- Problem to work on: Each line from the opening of the listing below through the line that contains "or wait. -/" is to be output exactly as written.

- Recorded information:

################

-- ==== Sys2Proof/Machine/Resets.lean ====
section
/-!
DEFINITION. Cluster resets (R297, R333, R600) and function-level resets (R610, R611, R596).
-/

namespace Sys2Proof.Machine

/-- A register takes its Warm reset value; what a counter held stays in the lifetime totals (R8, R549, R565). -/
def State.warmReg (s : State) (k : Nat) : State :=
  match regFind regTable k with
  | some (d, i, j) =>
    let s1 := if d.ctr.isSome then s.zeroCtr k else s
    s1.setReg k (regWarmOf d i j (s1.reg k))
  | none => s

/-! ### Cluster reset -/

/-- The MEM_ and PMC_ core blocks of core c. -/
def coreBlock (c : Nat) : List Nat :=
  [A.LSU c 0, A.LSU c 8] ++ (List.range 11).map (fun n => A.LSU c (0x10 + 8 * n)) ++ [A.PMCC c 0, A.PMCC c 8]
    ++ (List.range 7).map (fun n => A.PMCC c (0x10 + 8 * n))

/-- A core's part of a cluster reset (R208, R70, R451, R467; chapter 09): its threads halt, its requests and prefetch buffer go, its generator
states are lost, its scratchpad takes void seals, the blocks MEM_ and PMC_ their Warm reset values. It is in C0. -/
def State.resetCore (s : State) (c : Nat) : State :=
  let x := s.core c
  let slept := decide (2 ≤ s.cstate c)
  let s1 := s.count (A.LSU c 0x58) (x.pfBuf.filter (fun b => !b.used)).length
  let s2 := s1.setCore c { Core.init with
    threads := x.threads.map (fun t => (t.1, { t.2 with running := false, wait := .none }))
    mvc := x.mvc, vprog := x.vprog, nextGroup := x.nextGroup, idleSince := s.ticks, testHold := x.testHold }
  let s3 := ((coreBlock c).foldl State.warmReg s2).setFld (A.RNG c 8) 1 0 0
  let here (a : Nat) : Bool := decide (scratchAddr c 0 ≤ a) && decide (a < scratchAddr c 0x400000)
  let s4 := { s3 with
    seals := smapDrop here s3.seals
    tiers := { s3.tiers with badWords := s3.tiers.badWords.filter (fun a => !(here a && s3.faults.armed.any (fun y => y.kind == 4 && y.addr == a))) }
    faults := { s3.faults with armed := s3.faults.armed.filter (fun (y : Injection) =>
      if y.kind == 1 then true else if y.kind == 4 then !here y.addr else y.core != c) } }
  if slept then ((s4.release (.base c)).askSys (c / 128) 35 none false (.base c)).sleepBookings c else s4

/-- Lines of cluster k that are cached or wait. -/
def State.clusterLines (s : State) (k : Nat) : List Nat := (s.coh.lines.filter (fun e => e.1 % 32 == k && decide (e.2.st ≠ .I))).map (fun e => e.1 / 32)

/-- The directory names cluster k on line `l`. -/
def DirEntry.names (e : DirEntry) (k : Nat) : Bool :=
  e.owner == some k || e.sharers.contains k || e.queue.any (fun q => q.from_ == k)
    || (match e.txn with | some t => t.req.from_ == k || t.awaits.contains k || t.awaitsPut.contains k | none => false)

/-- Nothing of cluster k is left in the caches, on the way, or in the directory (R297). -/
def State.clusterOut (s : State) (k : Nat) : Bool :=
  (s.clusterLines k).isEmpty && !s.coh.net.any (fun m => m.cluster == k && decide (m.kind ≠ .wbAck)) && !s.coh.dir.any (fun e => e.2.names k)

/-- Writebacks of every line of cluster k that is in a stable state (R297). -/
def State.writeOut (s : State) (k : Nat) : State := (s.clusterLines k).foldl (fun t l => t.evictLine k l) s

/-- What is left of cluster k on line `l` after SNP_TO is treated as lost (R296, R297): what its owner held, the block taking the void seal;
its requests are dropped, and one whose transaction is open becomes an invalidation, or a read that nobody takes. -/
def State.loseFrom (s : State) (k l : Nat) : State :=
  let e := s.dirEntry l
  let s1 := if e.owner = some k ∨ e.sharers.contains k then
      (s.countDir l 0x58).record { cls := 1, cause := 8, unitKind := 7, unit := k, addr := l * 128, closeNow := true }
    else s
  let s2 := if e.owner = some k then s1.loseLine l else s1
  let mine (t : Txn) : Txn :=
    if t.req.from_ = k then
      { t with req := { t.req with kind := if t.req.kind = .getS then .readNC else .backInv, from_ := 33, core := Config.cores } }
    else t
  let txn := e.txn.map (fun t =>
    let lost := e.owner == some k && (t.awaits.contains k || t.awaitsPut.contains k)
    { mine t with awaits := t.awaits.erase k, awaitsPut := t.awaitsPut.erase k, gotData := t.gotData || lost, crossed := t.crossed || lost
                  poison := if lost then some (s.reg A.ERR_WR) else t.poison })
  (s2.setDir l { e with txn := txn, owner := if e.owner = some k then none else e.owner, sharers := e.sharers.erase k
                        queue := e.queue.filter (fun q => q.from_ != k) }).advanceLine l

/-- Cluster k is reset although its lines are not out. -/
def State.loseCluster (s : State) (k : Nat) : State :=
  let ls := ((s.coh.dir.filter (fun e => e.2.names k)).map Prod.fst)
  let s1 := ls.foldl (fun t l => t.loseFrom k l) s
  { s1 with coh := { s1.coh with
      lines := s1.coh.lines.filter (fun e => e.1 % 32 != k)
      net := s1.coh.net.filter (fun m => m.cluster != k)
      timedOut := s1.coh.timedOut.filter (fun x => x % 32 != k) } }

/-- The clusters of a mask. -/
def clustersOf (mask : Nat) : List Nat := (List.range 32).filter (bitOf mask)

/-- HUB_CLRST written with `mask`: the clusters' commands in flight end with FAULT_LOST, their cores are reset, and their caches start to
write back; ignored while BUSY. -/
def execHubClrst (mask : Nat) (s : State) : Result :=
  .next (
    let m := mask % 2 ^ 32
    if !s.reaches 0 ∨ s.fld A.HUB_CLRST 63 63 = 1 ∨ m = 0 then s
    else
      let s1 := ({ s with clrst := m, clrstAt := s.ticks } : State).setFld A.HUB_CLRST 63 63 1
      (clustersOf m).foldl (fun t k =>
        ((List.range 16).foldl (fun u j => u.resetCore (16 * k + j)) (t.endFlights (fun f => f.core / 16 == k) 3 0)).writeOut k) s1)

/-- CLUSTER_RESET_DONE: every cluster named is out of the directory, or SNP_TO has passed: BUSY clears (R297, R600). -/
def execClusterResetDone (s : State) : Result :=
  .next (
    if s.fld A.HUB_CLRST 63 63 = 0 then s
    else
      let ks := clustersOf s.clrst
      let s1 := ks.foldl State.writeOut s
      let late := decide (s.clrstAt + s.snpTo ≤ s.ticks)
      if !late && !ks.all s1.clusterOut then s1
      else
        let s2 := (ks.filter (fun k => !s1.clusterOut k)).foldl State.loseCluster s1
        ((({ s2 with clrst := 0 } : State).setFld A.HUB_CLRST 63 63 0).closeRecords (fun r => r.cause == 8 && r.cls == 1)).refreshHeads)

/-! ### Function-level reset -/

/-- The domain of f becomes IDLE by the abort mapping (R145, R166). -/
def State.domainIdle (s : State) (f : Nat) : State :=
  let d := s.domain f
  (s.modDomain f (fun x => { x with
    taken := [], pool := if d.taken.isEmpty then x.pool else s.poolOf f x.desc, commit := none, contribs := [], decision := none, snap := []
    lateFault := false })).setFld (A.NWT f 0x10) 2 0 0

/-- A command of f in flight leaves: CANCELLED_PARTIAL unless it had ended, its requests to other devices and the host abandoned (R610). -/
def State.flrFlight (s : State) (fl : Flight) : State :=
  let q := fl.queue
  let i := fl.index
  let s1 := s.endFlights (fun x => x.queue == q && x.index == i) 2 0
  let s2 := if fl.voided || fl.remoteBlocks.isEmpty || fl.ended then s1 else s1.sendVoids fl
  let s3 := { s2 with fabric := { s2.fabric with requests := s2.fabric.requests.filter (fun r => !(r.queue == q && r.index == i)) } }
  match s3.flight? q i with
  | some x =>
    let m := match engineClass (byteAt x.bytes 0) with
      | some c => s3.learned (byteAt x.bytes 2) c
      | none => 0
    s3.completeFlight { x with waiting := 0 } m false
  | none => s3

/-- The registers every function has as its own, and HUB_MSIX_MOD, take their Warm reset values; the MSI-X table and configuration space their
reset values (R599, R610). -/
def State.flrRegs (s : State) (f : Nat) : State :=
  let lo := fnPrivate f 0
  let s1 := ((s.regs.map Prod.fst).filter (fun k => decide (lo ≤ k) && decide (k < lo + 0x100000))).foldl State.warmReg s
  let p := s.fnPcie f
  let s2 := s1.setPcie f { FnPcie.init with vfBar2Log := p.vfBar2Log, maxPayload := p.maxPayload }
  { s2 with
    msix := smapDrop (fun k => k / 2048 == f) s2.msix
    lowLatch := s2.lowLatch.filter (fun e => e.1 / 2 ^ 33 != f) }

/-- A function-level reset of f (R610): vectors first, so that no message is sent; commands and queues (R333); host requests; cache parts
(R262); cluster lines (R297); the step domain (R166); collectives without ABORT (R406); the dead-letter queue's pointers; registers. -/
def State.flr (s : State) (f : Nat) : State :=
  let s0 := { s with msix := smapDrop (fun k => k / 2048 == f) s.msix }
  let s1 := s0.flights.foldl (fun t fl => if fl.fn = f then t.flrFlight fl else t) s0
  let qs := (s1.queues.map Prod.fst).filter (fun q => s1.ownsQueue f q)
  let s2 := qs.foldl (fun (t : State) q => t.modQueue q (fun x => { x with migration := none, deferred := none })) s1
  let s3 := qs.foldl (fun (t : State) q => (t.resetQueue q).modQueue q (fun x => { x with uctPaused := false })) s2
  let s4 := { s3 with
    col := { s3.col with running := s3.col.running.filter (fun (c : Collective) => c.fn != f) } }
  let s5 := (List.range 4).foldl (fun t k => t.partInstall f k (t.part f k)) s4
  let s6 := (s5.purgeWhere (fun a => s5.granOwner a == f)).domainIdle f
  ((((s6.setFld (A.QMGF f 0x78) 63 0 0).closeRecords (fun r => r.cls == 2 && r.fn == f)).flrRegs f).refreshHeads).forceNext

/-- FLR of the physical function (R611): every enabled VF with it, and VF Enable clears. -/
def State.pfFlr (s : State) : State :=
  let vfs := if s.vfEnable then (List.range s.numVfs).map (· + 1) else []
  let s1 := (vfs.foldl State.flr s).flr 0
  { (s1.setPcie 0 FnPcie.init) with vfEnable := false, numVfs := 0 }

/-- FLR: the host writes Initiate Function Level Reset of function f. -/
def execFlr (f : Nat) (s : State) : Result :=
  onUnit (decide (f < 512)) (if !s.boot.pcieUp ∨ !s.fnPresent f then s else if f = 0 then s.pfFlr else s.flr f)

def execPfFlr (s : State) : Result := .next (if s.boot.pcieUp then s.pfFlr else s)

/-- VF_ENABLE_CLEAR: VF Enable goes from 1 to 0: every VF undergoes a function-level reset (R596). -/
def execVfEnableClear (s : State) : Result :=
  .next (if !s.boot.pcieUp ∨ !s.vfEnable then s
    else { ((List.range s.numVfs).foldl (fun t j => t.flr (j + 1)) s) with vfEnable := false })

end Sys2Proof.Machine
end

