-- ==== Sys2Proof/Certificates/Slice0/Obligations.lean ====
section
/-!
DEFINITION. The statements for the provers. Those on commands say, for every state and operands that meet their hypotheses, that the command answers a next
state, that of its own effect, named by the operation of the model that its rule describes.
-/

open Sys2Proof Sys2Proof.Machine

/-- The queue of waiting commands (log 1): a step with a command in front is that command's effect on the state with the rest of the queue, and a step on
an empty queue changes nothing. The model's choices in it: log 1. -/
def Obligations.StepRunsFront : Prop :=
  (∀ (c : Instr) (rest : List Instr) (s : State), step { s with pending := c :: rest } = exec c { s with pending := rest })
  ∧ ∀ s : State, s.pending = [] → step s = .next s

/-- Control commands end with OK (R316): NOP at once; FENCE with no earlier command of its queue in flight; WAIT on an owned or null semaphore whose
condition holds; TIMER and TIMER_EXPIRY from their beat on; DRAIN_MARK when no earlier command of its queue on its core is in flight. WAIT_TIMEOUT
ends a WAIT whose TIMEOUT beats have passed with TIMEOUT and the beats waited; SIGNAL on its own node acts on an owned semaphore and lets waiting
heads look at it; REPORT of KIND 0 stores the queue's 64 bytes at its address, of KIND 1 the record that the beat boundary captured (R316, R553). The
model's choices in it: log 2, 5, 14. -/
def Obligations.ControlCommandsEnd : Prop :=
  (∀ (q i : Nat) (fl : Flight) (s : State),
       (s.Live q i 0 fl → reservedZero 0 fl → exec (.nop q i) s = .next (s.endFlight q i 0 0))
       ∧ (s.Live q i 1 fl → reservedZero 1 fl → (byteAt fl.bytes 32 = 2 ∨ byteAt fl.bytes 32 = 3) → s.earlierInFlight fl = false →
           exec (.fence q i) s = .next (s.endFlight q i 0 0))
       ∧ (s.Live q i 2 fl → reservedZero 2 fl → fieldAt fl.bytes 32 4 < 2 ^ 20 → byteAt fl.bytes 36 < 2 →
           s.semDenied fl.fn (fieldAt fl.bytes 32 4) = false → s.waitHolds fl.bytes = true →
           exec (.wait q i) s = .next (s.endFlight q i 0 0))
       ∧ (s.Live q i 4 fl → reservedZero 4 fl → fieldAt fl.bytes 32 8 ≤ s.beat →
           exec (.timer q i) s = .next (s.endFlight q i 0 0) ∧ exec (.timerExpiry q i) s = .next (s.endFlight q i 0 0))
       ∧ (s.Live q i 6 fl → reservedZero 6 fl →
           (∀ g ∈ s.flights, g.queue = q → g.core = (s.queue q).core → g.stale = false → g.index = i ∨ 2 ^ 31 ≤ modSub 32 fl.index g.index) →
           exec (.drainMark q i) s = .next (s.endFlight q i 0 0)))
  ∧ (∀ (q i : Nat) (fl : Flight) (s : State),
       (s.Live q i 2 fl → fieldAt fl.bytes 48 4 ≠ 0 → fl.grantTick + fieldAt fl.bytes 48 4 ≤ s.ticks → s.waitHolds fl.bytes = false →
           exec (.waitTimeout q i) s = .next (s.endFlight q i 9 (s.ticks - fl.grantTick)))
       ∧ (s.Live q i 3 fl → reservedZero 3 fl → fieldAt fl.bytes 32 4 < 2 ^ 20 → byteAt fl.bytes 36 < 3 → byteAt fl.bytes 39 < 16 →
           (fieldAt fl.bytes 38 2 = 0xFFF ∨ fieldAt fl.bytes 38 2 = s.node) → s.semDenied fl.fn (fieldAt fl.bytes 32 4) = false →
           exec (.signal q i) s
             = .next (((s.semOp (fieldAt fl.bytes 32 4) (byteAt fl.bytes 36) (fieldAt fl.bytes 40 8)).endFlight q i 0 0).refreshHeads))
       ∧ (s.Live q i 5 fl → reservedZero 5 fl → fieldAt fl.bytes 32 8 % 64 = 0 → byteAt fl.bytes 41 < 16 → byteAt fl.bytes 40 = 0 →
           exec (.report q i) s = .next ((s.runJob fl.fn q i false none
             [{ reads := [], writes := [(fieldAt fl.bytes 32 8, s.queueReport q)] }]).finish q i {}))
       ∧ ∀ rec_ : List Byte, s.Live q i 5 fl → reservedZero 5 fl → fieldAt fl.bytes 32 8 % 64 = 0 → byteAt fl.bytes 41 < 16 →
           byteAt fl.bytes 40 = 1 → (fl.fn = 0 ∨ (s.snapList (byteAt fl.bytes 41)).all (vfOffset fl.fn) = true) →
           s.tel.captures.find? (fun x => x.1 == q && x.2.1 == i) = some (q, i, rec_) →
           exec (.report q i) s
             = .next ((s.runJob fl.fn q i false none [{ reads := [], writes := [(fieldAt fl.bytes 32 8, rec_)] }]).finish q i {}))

################

- Exercise response:
-- ==== Sys2Proof/Machine/Resets.lean ====
section
/-!
DEFINITION. Cluster resets (R297, R333, R600) and function-level resets (R610, R611, R596).
-/

namespace Sys2Proof.Machine

/-- A register takes its Warm reset value; what a counter held stays in the lifetime totals (R8, R549, R565). -/
def State.warmReg (s : State) (k : Nat) : State :=
  match regFind regTable k with
  | some (d, i, j) =>
    let s1 := if d.ctr.isSome then s.zeroCtr k else s
    s1.setReg k (regWarmOf d i j (s1.reg k))
  | none => s

/-! ### Cluster reset -/

/-- The MEM_ and PMC_ core blocks of core c. -/
def coreBlock (c : Nat) : List Nat :=
  [A.LSU c 0, A.LSU c 8] ++ (List.range 11).map (fun n => A.LSU c (0x10 + 8 * n)) ++ [A.PMCC c 0, A.PMCC c 8]
    ++ (List.range 7).map (fun n => A.PMCC c (0x10 + 8 * n))

/-- A core's part of a cluster reset (R208, R70, R451, R467; chapter 09): its threads halt, its requests and prefetch buffer go, its generator
states are lost, its scratchpad takes void seals, the blocks MEM_ and PMC_ their Warm reset values. It is in C0. -/
def State.resetCore (s : State) (c : Nat) : State :=
  let x := s.core c
  let slept := decide (2 ≤ s.cstate c)
  let s1 := s.count (A.LSU c 0x58) (x.pfBuf.filter (fun b => !b.used)).length
  let s2 := s1.setCore c { Core.init with
    threads := x.threads.map (fun t => (t.1, { t.2 with running := false, wait := .none }))
    mvc := x.mvc, vprog := x.vprog, nextGroup := x.nextGroup, idleSince := s.ticks, testHold := x.testHold }
  let s3 := ((coreBlock c).foldl State.warmReg s2).setFld (A.RNG c 8) 1 0 0
  let here (a : Nat) : Bool := decide (scratchAddr c 0 ≤ a) && decide (a < scratchAddr c 0x400000)
  let s4 := { s3 with
    seals := smapDrop here s3.seals
    tiers := { s3.tiers with badWords := s3.tiers.badWords.filter (fun a => !(here a && s3.faults.armed.any (fun y => y.kind == 4 && y.addr == a))) }
    faults := { s3.faults with armed := s3.faults.armed.filter (fun (y : Injection) =>
      if y.kind == 1 then true else if y.kind == 4 then !here y.addr else y.core != c) } }
  if slept then ((s4.release (.base c)).askSys (c / 128) 35 none false (.base c)).sleepBookings c else s4

/-- Lines of cluster k that are cached or wait. -/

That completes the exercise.